Heading to the theatre to see “Ferris Bueller’s Day Off” would seem to be the textbook definition of redundant. After all, why leave the house and spend $12.50 a ticket to see a movie that has aired on television on a seemingly daily basis for the past three decades and has been packaged and repackaged into at least half a dozen editions aimed at the home video market?
But few movies from the 1980s are more deserving of the big screen treatment than “Ferris Bueller’s Day Off,” which returned to theaters for two nights last month in honor of the 30th anniversary of its release (tomorrow’s the big day).
The movie’s ubiquity means there aren’t any previously missed nuances and deeper meanings to be gleaned from another viewing. About the only easter egg to be found last month was the package of Tums on Ed Rooney’s otherwise pristine desk—a sign he wasn’t nearly as cool and composed as he liked to fancy himself.
And here in the age of cell phones and social media, the bounds of believability over the movie’s premise and Ferris’ successful navigation of his day-long walk along the tightrope—already stretched for those of us who grew up with more attentive and suspicious parents than Tom and Katie Bueller—are completely snapped.
But it’s a testament to John Hughes—for whom this was his teen movie masterpiece—that we can still enjoy the movie in a vacuum. We’re nodding along in knowing fashion as we see Ferris feign a cough by using a keyboard synced to sounds saved on a 5 1/4-inch floppy disk. We can conceive of a teenager angry he got a computer instead of a car, and not both.
Viewing the film in its original environment, so to speak, does not diminish the delight we take in watching Ferris vanquish the clueless adults in his way. The snappy one-liners, distributed amongst core and secondary characters alike with impressive generosity by Hughes, are still as fresh and funny as they were three decades ago.
Hughes always had a gift for developing casts in which everyone in the audience could find a kindred spirit. But there’s a little bit of everyone in Ferris, his best friend Cameron, his girlfriend Sloane and his sister Jeanie.
We all wanted to be Ferris, yet we were probably a little closer to put-upon Cameron, or forgotten-about Jeanie, or literally along-for-the-ride Sloane. But Hughes made sure to allow each of the four main characters—and by extension, us—to enjoy at least one small victory.
There’s also fewer loose ends in “Ferris Bueller’s Day Off.” Whereas much of “Pretty In Pink” felt rushed and unexplained and the end alliances in “The Breakfast Club” seemed a little too convenient, there aren’t many question marks dangling at the end of “Ferris Bueller’s Day Off.” Other than, of course, what happened to Cameron when his Dad got home and saw his dream car turned into a pile of scrap metal.

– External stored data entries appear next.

/-- One bitstream since the last decimation tick: the modulator and its samples, oldest first (R96, R104). -/
structure ModStream where
  lane : Fin 40
  bits : List Bool
  deriving DecidableEq, Repr

/-- An access on the bus: its agent and its address, and whether it is a read. -/
structure BusAccess where
  ag : Agent
  addr : Word
  read : Bool
  deriving DecidableEq, Repr

/-- An error of a region's interconnect, with the access it affects, where it affects one (R427). -/
structure BusError where
  region : Region
  access : Option BusAccess := none
  deriving DecidableEq, Repr

/-- A request frame of the host port (R350, R351). -/
structure Frame where
  cmd  : BitVec 8
  addr : Word
  len  : BitVec 16
  data : List Word
  crc  : BitVec 16
  deriving DecidableEq, Repr

/-- What a frame carries, as the Keeper's network stack tells frames apart (R365): an ARP request or an ICMP echo request for an
IPv4 address, a fragment of a datagram, PTP or Enven, or another protocol. -/
inductive EthLoad where
  | arp (ip : Word) | echo (ip : Word) | fragment | service | other
  deriving DecidableEq, Repr, Inhabited

/-- What a MAC sees of a received frame (R365, R366): its length in bytes, destination, number of 802.1Q tags, whether it
is a MAC control frame, is damaged, or is a PTP event message, what it carries, and whether its stamp falls in the second half
of the tick. -/
structure EthFrame where
  bytes : Nat
  dst : BitVec 48
  tags : Nat := 0
  control : Bool := false
  damaged : Bool := false
  ptpEvent : Bool := false
  load : EthLoad := .service
  half : Bool := false
  deriving DecidableEq, Repr

/-- An Enven message (R370): header and payload. -/
structure EnvenMsg where
  magic : BitVec 16 := 0x454E
  hver : BitVec 8 := 1
  type : BitVec 8
  flevel : BitVec 8
  mlevel : BitVec 8
  flags : BitVec 16 := 0
  group : BitVec 16
  node : BitVec 16
  chip : BitVec 8
  role : BitVec 8 := 0
  seq : BitVec 32
  epoch : BitVec 16 := 0
  tsec : BitVec 32 := 0
  tsub : BitVec 32 := 0
  payload : List Byte := []
  /-- the length that the header gives -/
  plen : BitVec 16 := BitVec.ofNat 16 payload.length
  deriving DecidableEq, Repr

/-- The data sets of management messages (R50). -/
inductive PtpData where
  | default | current | parent | timeProperties | port | other
  deriving DecidableEq, Repr, Inhabited

/-- What the PTP stack takes from a message (R47–R50): a grandmaster's class and UTC offset with the port's state, a
measured offset from the master in ns, a management message, or a message that changes none of these. -/
inductive PtpMsg where
  | announce (port : Fin 2) (state : Fin 16) (clockClass : BitVec 8) (utcValid : Bool) (utc : BitVec 16)
  | offset (port : Fin 2) (ns : Int)
  | management (port : Fin 2) (set : Bool) (data : PtpData)
  | other (port : Fin 2)
  deriving DecidableEq, Repr

/-- One sample of every sensor (R384): the four junction temperatures in 1/16 °C and the rails in mV. -/
structure Readings where
  tj0 : Int
  tj1 : Int
  tj2 : Int
  tj3 : Int
  vin : Nat
  vexc : Nat
  vio : Nat
  vcore : Nat
  avdd : Nat
  vref : Nat
  vaon : Nat
  deriving DecidableEq, Repr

Most of all, Hughes nailed the ethereal nature of a perfect day during the waning months of high school. While most of us didn’t play hooky in one of America’s biggest cities, we did have at least one of those spring days in which we realized, in real time, the magnitude of the memories we were making and the realization we could never replicate this with anyone else at any point in the future. Which is probably why we continue to enjoy reliving the one experienced by Ferris.